Two interesting differences between the approaches discussed here and in my linked post:

  • In my post, I assumed that the generative model was trained on a data set which included rewards (for example, humans playing Breakout, where the reward is provided by the environment; or a setting in which rewards can be provided by a reward model trained with human feedback). In contrast, you seem to be primarily considering settings, like language models trained on the internet, in which rewards are not provided (or at least, only provided implicitly in the sense that "here's some Nobel prize winning research: [description of research]" implicitly tells the model that the given research is the type of research that good researchers produce, and thus kinda acts as a reward label). My assumption trivializes the problem of making a quantilizer (since we can just condition on reward in the top 5% of previously observed rewards). But your assumption might be more realistic, in that the generative models we try to get superhuman performance out of won't be trained on data that includes rewards, unless we intentionally produce such data sets.
  • My post focuses on a particular technique for improving capabilities from baseline called online generative modeling; in this scheme, after pretraining, the generative model starts an online training phase in which episodes that it outputs are fed back into the generative model as new inputs. Over time, this will cause the distribution of previously-observed rewards to shift upwards, and with it the target quantile. Note that if the ideas you lay out here for turning a generative model into a quantilizer work, then you can stack online generative modeling on top. Why would you do this? It seems like you're worried that your techniques can safely produce the research of a pretty good biologist but not of the world's best biologist on their best day. One way around this is to just ask your generative model to produce the research of a pretty good biologist, but use the online generative modeling trick to let its expectation of what pretty good biology research looks like drift up over time. Would this be safer? I don't know, but it's at least another option.

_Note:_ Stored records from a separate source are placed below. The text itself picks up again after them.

-- ==== Sys2Proof/Syntax.lean ====
section
/-! DEFINITION. The commands of the block: one constructor for each row of spec/opcode_table.json.
Every command carries `t`, the AON local clock (in timestamp units, R10) at which it happens; an event's further
operands are what the outside world supplies with it (a bus value, host memory that is read, a measured level, a
received frame). -/

namespace Sys2Proof

/-- Who accesses a register (R535, R536): the host over PCIe, an application core, the security core, or the
debug module. -/
inductive Requester where
  | host
  | core (n : Nat)
  | security
  | debug
  deriving DecidableEq, Repr

/-- A qualified detection: bin, spreading factor, code index, first-chip timestamp, carrier offset and metric (R177). -/
structure Detection where
  bin : Int
  sf : Nat
  code : Nat
  start : Nat
  cfo : Nat
  q : Nat
  deriving DecidableEq, Repr

/-- What an energy window of one bin gives: its average power, −0.5 dB × level relative to full scale (R174), and the
samples of the window on the cancellation chain, decimated to 245.76 kS/s, oldest first (R208). -/
structure BinWindow where
  bin : Int
  level : Nat
  samples : List Word
  deriving DecidableEq, Repr

/-- What a lane measured of a frame (Table 6-3): RSSI (−RSSI dBm), and SNR in 0.25 dB. -/
structure LinkData where
  rssi : Nat
  snr : Int
  deriving DecidableEq, Repr

/-- A candidate of an election (R319). -/
structure Cand where
  id : Nat
  prio : Nat
  inc : Bool
  deriving DecidableEq, Repr

/-- A time mark (R314). -/
structure Mark where
  low : Bool
  headless : Bool
  holdover : Bool
  incumbent : Bool
  ticks : Nat
  head : Nat
  prio : Nat
  sender : Nat
  sport : Nat
  hops : Nat
  deriving DecidableEq, Repr

/-- A device as an ENUM record reports it (R316, R321). -/
structure Enum where
  id : Nat
  pport : Nat
  parent : Nat
  upport : Nat
  prio : Nat
  relay : Bool
  deriving DecidableEq, Repr

/-- A message (R317): kind 0 data, 1 ACK, 2 remote reset. -/
structure SknMsg where
  dest : Nat
  bcast : Bool
  kind : Nat
  prio : Nat
  origin : Nat
  channel : Nat
  seq : Nat
  time : Nat
  payload : List Byte
  deriving DecidableEq, Repr


/-- What the active configuration record sets (R1, R195, R252, R264, R464, R465, R470): the profile, the device id, the
nonce instance, the relay's banks and lanes, the start delays, and the clock options. -/
structure BootConfig where
  relay : Bool
  deviceId : Nat
  nonceInstance : Nat
  banks : Nat
  lanes : Nat
  xoDelay : Option Nat
  lfDelay : Option Nat
  tcxo : Bool
  noLfxo : Bool
  sris : Bool
  deriving DecidableEq, Repr

/-- Who reads flash (R375): a reader that is no application core, a core's load, or a core's fetch; `fence` says that the
core has executed FENCE.I since its last fetch (R508). -/
inductive FlashReader where
  | other
  | load (core : Nat)
  | fetch (core : Nat) (fence : Bool)
  deriving DecidableEq, Repr
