/-- Registers of block SEC (Table 19-2) beside BLK_CTL and BLK_CHK. -/
def regsSEC : List RegDesc := [
    { off := 0x10, rwe := 0x7ff, rst := 0x640 },  -- SEC_CFG
    { off := 0x14, w1c := 0x3f },  -- SEC_ALARM
    { off := 0x18 },  -- SEC_STATUS
    { off := 0x1c, w1s := 0x1 },  -- SEC_CTL
    { off := 0x20, w1c := 0x7 },  -- SEC_ISR
    { off := 0x24, rw := 0x7, rst := 0x1 }  -- SEC_IER
  ]

/-- BLK_CTL and the 64-bit BLK_CHK, which every block has (R65); writes of EN have an effect of their own. -/
def regsBLK : List RegDesc := [{ off := 0x0 }, { off := 0x8, low64 := true }, { off := 0xc, high := true }]

/-- The registers of block `b`. -/
def ownRegs (b : Nat) : List RegDesc :=
  match b with
  | 0 => regsSYS
  | 1 => regsSUP
  | 2 => regsCLK
  | 3 => regsBLW
  | 4 => regsHRE
  | 5 => regsRFE
  | 6 => regsPHY
  | 7 => regsMUR
  | 8 => regsCHN
  | 9 => regsMAC
  | 10 => regsESM
  | 11 => regsCRY
  | 12 => regsSIG
  | 13 => regsSKN
  | 14 => regsFLC
  | 15 => regsUPD
  | 16 => regsTAG
  | 17 => regsEVF
  | 18 => regsTMB
  | 19 => regsCPX
  | 20 => regsPER
  | 21 => regsHKA
  | 22 => regsSEC
  | _ => []

/-- Every register of a block. -/
def blockRegs (b : Nat) : List RegDesc := if b < 23 then ownRegs b ++ regsBLK else []

/-- The register descriptor and the flat index of the word at address `a`, if Table 19-2 lists it. -/
def regFind (a : Nat) : Option (RegDesc × Nat) :=
  if a < 0x40000000 then none
  else
    let o := (a - 0x40000000) % 0x10000
    (blockRegs ((a - 0x40000000) / 0x10000)).findSome? (fun d => (regIndex d o).map (fun i => (d, i)))

/-- The reset word at address `a` (Table 19-2): 0 for an address that the table does not list (R533). -/
def resetWord (a : Nat) : Word :=
  match regFind a with
  | some (d, i) => BitVec.ofNat 32 (match d.rstTab with
      | [] => d.rst + i * d.rstStep
      | t => t.getD i 0)
  | none => 0

/-! ### BLK_CTL and BLK_CHK of every block (Table 2-10a) -/
def Reg.BLK_CTL (b : Nat) : Nat := blockBase b
def Reg.BLK_CHK (b : Nat) : Nat := blockBase b + 8
def Reg.BLK_CHK_FIELD (b : Nat) : Nat := blockBase b + 12
def F.BLK_EN (b : Nat) : Fld := ⟨blockBase b, 0, 1⟩
def F.BLK_BUSY (b : Nat) : Fld := ⟨blockBase b, 1, 1⟩
def F.CHK_REASON (b : Nat) : Fld := ⟨blockBase b + 8, 0, 16⟩
def F.CHK_STATUS (b : Nat) : Fld := ⟨blockBase b + 8, 16, 2⟩
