structure Tag where
  st : TagState
  file : TagFile
  /-- A SELECT of the NDEF or vendor application has succeeded in the session (R432). -/
  selected : Bool
  buffer : Option TagBuffer
  /-- The last commit's status word (R423). -/
  lastCommit : Nat
  /-- End of the quiet time, in AON local time (R432). -/
  quietUntil : Nat
  /-- Without VSUP quiet time counts only in a field: what was left when the field was lost, and when that was (R433). -/
  quietLeft : Nat
  lostAt : Nat
  /-- The last answer sent, as bytes; of an anticollision command one element for each bit. -/
  answer : List Byte
  deriving DecidableEq, Repr

def Tag.reset : Tag := ⟨.idle, .none, false, none, 0x9000, 0, 0, 0, []⟩

/-! ### Event fabric and timer bank (chapter 15) -/

structure Evf where
  /-- Events that have occurred and wait for the fabric: number and AON local instant (R17, R445). -/
  raised : List (Nat × Nat)
  /-- The fabric cycle of the last firing of each channel, and the consumer cycle of the last trigger of each task
  (R449). -/
  lastFire : List (Nat × Nat)
  lastTrigger : List (Nat × Nat)
  /-- Firings within the loop-monitor window: channel and instant (R453). -/
  recent : List (Nat × Nat)
  /-- Skein channels: the last event cell in which each fired, and how many consecutive ones (R453). -/
  skRuns : List (Nat × Nat × Nat)
  /-- The fabric cycle of the last group change, the group state at its start, and the groups disabled in it (R441, R442). -/
  groupCycle : Nat
  groupOld : Nat
  disabled : Nat
  /-- Task triggers that wait for the clock of a stopped island (R17, R444). -/
  waiting : List Nat
  deriving DecidableEq, Repr

def Evf.reset : Evf := ⟨[], [], [], [], [], 0, 0xFFFF, 0, []⟩

/-- What a channel held when the first input of an AON bus cycle reached it (R454). -/
structure TmbSnap where
  cycle : Nat
  count : Nat
  run : Bool
  /-- A STOP has reached the channel in this cycle. -/
  stopped : Bool
  deriving DecidableEq, Repr

structure Tmb where
  /-- AON local instant of each channel's next tick, and its snapshot of the last cycle with an input (R454). -/
  tickAt : List Nat
  snaps : List (Option TmbSnap)
  deriving DecidableEq, Repr

def Tmb.reset : Tmb := ⟨List.replicate 16 0, List.replicate 16 none⟩

/-! ### Clocks, supply and resets (chapters 16 and 17) -/

structure Clk where
  /-- Sources that run: XOSC, LFXO, HFRC, LFRC; and the AON local instant at which their present start began (R465). -/
  running : List Bool
  startedAt : List Nat
  /-- Sources whose present start has been measured (R466). -/
  measured : List Bool
  /-- The system PLL has locked to the selected reference (R473). -/
  lockedTo : Bool
  /-- Since when the system PLL and the DSP PLL have been unlocked (R475, R476). -/
  sysUnlocked : Option Nat
  dspUnlocked : Option Nat
  deriving DecidableEq, Repr

def Clk.reset : Clk := ⟨[true, true, true, true], [0, 0, 0, 0], [false, false, false, false], false, none, none⟩

/-- The power states of Table 17-5. -/
inductive Power where
  | run
  | doze
  | sleep
  | hibernate
  | off
  deriving DecidableEq, Repr

structure Sup where
  power : Power
  /-- RESET_N is low since this AON local instant (R499); the input switch is open (R485). -/
  pinLow : Option Nat
  switchOpen : Bool
  /-- A brown-out holds the device in reset until VSUP is above the power-on release level (R491). -/
  brown : Bool
  /-- The VIOOUT switch is open since (R490). -/
  vioAt : Nat
  /-- IOSEL as sampled at power-on: 0 ground, 1 VSUP, 2 open (R489). -/
  iosel : Nat
  /-- Upper words latched by reads of lower words: requester, address of the lower word, upper word (R535). -/
  latches : List (Requester × Nat × Word)
  /-- Words that reads have delivered, newest last. -/
  delivered : List Word
  /-- The AON bus cycle in which the last reset was recorded (R498). -/
  resetIn : Option Nat
  /-- The last two samples of VSUP: AON local instant and millivolts, newest first (R229). -/
  vsup : List (Nat × Nat)
  deriving DecidableEq, Repr

def Sup.reset : Sup := ⟨.run, none, false, false, 0, 0, [], [], none, []⟩

/-! ### Processor complex and peripherals (chapter 18) -/

/-- A watchdog: time counted before its last pause, and since when it counts again (R500, R514). -/
structure Watchdog where
  ran : Nat
  since : Option Nat
  deriving DecidableEq, Repr

/-- A partition's WAIT call: its buffer and the AON local instant of its timeout (R517). -/
structure PartWait where
  addr : Nat
  deadline : Nat
  deriving DecidableEq, Repr

/-- A verification that runs: the scope, the signature, the challenge and its start (R519). -/
structure DebugAuth where
  scope : Nat
  sig : List Byte
  challenge : Nat
  start : Nat
  deriving DecidableEq, Repr

structure Cpx where
  /-- The boot chain has released the application cores (R395). -/
  released : Bool
  /-- A debug session is open, with its scope (R519). -/
  session : Bool
  scope : Nat
  /-- The present challenge (a draw of the random source), a verification that runs, and the AON local instants of the
  failures (R295, R519). -/
  challenge : Nat
  verifying : Option DebugAuth
  failures : List Nat
  /-- Cores in debug halt, and cores that wait in WFI (R494). -/
  halted : List Bool
  wfi : List Bool
  /-- The core watchdog, and the system watchdog (R500, R514). -/
  coreWdt : Watchdog
  sysWdt : Watchdog
  /-- PLIC sources claimed and not yet completed, with their contexts (R511). -/
  servicing : List (Nat × Nat)
  /-- Sources raised again while they are being served. -/
  deferred : List Nat
  /-- The partition's waiting call, and the results of its calls, newest last (R517). -/
  wait : Option PartWait
  results : List Nat
  /-- Access faults that each core has taken (R29), and the last word that its load delivered. -/
  accessFaults : List Nat
  loaded : List Word
  /-- Access faults that the security core has taken (R29). -/
  securityFaults : Nat
  /-- The instruction cache of each core: its lines, by line number, with their bytes (R508). -/
  icache : List (List (Nat × List Byte))
  /-- Reads and fetches of the cores that stall: address and reader (R376). -/
  stalled : List (Nat × FlashReader)
  deriving DecidableEq, Repr

def Watchdog.reset : Watchdog := ⟨0, none⟩

def Cpx.reset : Cpx where
  released := false
  session := false
  scope := 0
  challenge := 0
  verifying := none
  failures := []
  halted := [false, false, false, false]
  wfi := [false, false, false, false]
  coreWdt := Watchdog.reset
  sysWdt := Watchdog.reset
  servicing := []
  deferred := []
  wait := none
  results := []
  accessFaults := [0, 0, 0, 0]
  loaded := [0, 0, 0, 0]
  securityFaults := 0
  icache := [[], [], [], []]
  stalled := []

/-- One UART (R523), one SPI (R524) and one I2C controller (R525): their FIFOs. -/
structure Uart where
  rx : List Byte
  tx : List Byte
  deriving DecidableEq, Repr

structure Spi where
  rx : List Word
  tx : List Word
  /-- The frame that shifts, and whether the chip select is asserted. -/
  shifting : Option Word
  selected : Bool
  deriving DecidableEq, Repr

structure I2c where
  rx : List Byte
  tx : List Byte
  deriving DecidableEq, Repr

structure Per where
  uart : List Uart
  spi : List Spi
  i2c : List I2c
  deriving DecidableEq, Repr

def Per.reset : Per := ⟨[⟨[], []⟩, ⟨[], []⟩], [⟨[], [], none, false⟩, ⟨[], [], none, false⟩], [⟨[], []⟩, ⟨[], []⟩]⟩

/-! ### The whole state -/

structure State where
  /-- The commands that are waiting, first in, first out. -/
  pending : List Instr
  /-- AON local clock, and network time, both in timestamp units (R9, R10, R142). -/
  now : Nat
  net : Nat
  /-- The active profile: relay (R1). -/
  relay : Bool
  /-- The free-value counter (the model's own; notes/assumptions/3.md). -/
  freeCtr : Nat
  /-- The register file: internal address and word; unlisted addresses read their reset word. -/
  regs : List (Nat × Word)
  /-- Interrupt vectors raised in the anchor profile, oldest first (R49), and the PCIe function that sends them (R35). -/
  msix : List Nat
  pcie : Pcie
  /-- Bytes that the device has written into host memory, and application SRAM. -/
  hostMem : List Host.Cell
  sram : List Host.Cell
  /-- The promise table (R27). -/
  items : List Item
  hre : Hre
  chn : Chn
  mac : Mac
  blw : Blw
  mur : Mur
  rfe : Rfe
  esm : Esm
  cry : Cry
  skn : Skn
  flc : Flc
  evf : Evf
  cpx : Cpx
  per : Per
  upd : Upd
  tag : Tag
  tmb : Tmb
  clk : Clk
  sup : Sup
  deriving DecidableEq, Repr

/-- The machine right after a power-on reset (R33, R498): every register at its reset word, every queue and buffer
empty, and network time 0 (R113). -/
def State.reset : State where
  pending := []
  now := 0
  net := 0
  relay := false
  freeCtr := 0
  regs := []
  msix := []
  pcie := Pcie.reset
  hostMem := []
  sram := []
  items := []
  hre := Hre.reset
  chn := Chn.reset
  mac := Mac.reset
  blw := Blw.reset
  mur := Mur.reset
  rfe := Rfe.reset
  esm := Esm.reset
  cry := Cry.reset
  skn := Skn.reset
  flc := Flc.reset
  evf := Evf.reset
  cpx := Cpx.reset
  per := Per.reset
  upd := Upd.reset
  tag := Tag.reset
  tmb := Tmb.reset
  clk := Clk.reset
  sup := Sup.reset

end Sys2Proof.Machine
end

This is helpful, thanks for summarizing the differences! I definitely agree on the first one. 

On the second one, my concern is basically that all the safety guarantees that quantilizers provide have an inherent power/safety tradeoff (modulo whatever I'm missing from the "Targeted Impact" section).

That said, it's possible that your nested approach may avoid the 'simulate a deceptive AGI' failure mode. At least, if it's a continuous trajectory of improvement from median human performance up to very superhuman performance you might hope that that trajectory doesn't involve suddenly switching from human-like to AGI-like models. I don't personally find this very comforting (it seems totally plausible to me that there's a continuous path from "median human" to "very dangerous misaligned model" in model-space), but it does at least seem better than directly asking for a superhuman model.